In any event, the Senate—faithful to its Latin root senex, meaning old—is host to many people who are very long in the tooth. Who can watch the Senate minority leader “freeze” in geriatric cognitive weakness another time and say there is nothing to consider here from a fundamental law point of view?
On the scope of the legislative power, how does one address the unlimited elasticity of the commerce clause and the taxing power other than through a convention? Perhaps a convention can do nothing to cure such things. Or maybe it could produce a compromise rescuing some portion of federalism. Anything would be superior to essays pointing wistfully but futilely to the 9th and 10th Amendments.
There can of course be no assurance that a convention of states would not be a disaster. That, however, is unlikely, and therefore, considering the dysfunction both Newman and I agree exists, it is a gamble well worth taking. The likely downside is nothing happens at all: a convention fails to produce anything ratifiable. Even in that downside there is an upside: at least these things will have been considered in a context separate and apart from our day-to-day incompetent political discourse.

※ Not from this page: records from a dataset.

/-- Priority of a ring; the start-up list acts as one of PRIO 3 (R532). -/
def State.prio (s : State) (n : Nat) : Nat := if n = listRing then 3 else s.ringFld HIF_RING_CFG_PRIO cmdType n

/-- The ring served next: highest PRIO first, round robin within one PRIO (R394). While host DMA waits, that is the start-up list
alone, whose entries need none (R383, R384, R532). -/
def State.nextRing (s : State) : Option Nat :=
  let ready := (List.range 65).filter fun n => if n = listRing then s.listReady else !s.dmaHeld && s.servable n
  let pick := fun p =>
    let l := ready.filter fun n => s.prio n = p
    let last := Tab.lookD s.hif.lastServed p listRing
    match l.find? fun n => last < n with
    | some n => some n
    | none => l.head?
  ((pick 3 <|> pick 2) <|> pick 1) <|> pick 0

/-- An accepted command enters the list of those at work. -/
def State.accept (s : State) (ring index peer : Nat) (b : Bytes) : State :=
  let c : HostCmd :=
    { id := s.hif.nextId, ring := ring, index := index, peer := peer, bytes := b, started := false,
      result := (headerStatus b).map fun st => (st, 0, noInfo (u8 b 0)) }
  (s.setHif { s.hif with accepted := s.hif.accepted ++ [c], nextId := s.hif.nextId + 1 }).count HIF_CMD_COUNT_COUNT 1

/-- SCH accepts the next command. The operand is what the fetch of a host ring's entry returns; an entry that was read
before its FENCE let it pass is not read again (R391). After the last boundary before a sleep none is accepted (DESIGN CHOICE, log
243). -/
def State.acceptNext (s : State) (entry : Option Bytes) : State :=
  if !s.schUp || s.schQuiet || s.power.lastBoundary then s
  else
    match s.nextRing with
    | none => s
    | some n =>
      let served := fun (s : State) => s.setHif { s.hif with lastServed := Tab.put s.hif.lastServed (s.prio n) n }
      if n = listRing then
        let s := served s
        match s.boot.list with
        | [] => s
        | b :: rest =>
          ((s.setBoot { s.boot with list := rest }).accept listRing s.boot.listIndex noPeer (padTo 64 (b.take 64))).showXspi
      else
        let r := s.ring cmdType n
        match r.held <|> entry with
        | none => (s.dmaError).ringError 2 cmdType n r.head r.head
        | some e =>
          let b := padTo 64 (e.take 64)
          if (u8 b 1).testBit 0 && !(s.outstanding n).isEmpty then s.setRing cmdType n { r with held := some b }
          else
            let s := served s
            let p := s.ringFld HIF_RING_CFG_PEER cmdType n
            let q := s.ring cplType p
            ((s.setRing cmdType n { r with head := (r.head + 1) % 65536, held := none }).setRing cplType p
              { q with reserved := q.reserved + 1 }).accept n r.head p b

def execCommandAccept (entry : Option Bytes) (s : State) : Host.Outcome State Fault Refusal :=
  act s fun s => s.acceptNext entry

/-! ### Completion (R403, R393, R532) -/

/-- The list's progress in ID_BOOT after one of its commands (R532, R533). -/
def State.listStep (s : State) (status : Nat) : State :=
  let i := s.boot.listIndex
  let s := s.setBoot { s.boot with listIndex := i + 1 }
  if status = stOk then
    let s := s.setFld ID_BOOT_LIST_DONE (s.fld ID_BOOT_LIST_DONE + 1)
    if s.boot.list.isEmpty then s.setFld ID_BOOT_LIST_BUSY 0 else s
  else
    ((s.setBoot { s.boot with list := [] }).setFlds [(ID_BOOT_LIST_FAIL, i), (ID_BOOT_LIST_STATUS, status)]).setFld
      ID_BOOT_LIST_BUSY 0

/-- The earliest finished command whose completion can be posted: those of host rings wait while host DMA does (R383, R384), and
in sleep no ring is active (R495). -/
def State.nextDone (s : State) : Option HostCmd :=
  if s.asleep then none else s.hif.accepted.find? fun c => c.result.isSome && (c.fromList || !s.dmaHeld)

/-- Posts the completion of a finished command; `dmaOk` false is a failed entry write. -/
def State.postCompletion (s : State) (c : HostCmd) (r : Nat × Nat × Nat) (dmaOk : Bool) : State :=
  let s := s.setHif { s.hif with accepted := s.hif.accepted.filter fun x => x.id != c.id }
  if c.fromList then (s.listStep r.1).showXspi
  else if c.peer = noPeer || !s.ringOn cplType c.peer then s
  else
    let q := s.ring cplType c.peer
    let s := s.setRing cplType c.peer { q with reserved := q.reserved - 1 }
    if s.ringHalted cplType c.peer then s
    else if !dmaOk then s.dmaError.ringError 3 cplType c.peer q.tail q.tail
    else
      ((s.dmaEntry (s.entryAddr cplType c.peer q.tail) (completion c q.phase r.1 r.2.1 r.2.2)).advance cplType
        c.peer).postSignal cplType c.peer

/-- The earliest finished command posts its completion. -/
def execCommandComplete (dmaOk : Bool) (s : State) : Host.Outcome State Fault Refusal :=
  act s fun s =>
    match s.nextDone with
    | none => s
    | some c => s.postCompletion c (c.result.getD (0, 0, 0)) dmaOk

end Sys2Proof.Machine
end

As I said in my original essay, a successful convention would involve compromises. That is how agreements among discordant parties work. You hold your nose and accept things that you do not want for the practical reason that an unsatisfactory agreement is better than having your rights and duties established by accident and force.
This brings us back to the whistling November wind and the lawyering in the hold of the Mayflower. The acts done there multiplied in the New World. The making of civil bodies politic was repeated again and again in America, and that is the true heritage of which the Constitution is merely one example, however great and venerable an example it is. That tradition of consent and self-government includes a lot of high moments, from the Fundamental Orders of Connecticut to refusal to comply with Governor Andros’s revocation of the charters of the Dominion of New England leading to Andros’s arrest. It includes the Lee Resolution, the subsequent rationalization in the Declaration of Independence, and the particularization in the Articles and then the Constitution of 1787.
This is the sacred American heritage of consent. As it was for our separatist Pilgrims forefathers, it is, in a certain way, a religious calling. To neglect it, especially out of fear, is for lack of a better word un-American, and even impious, because it is, after all, a God-given right.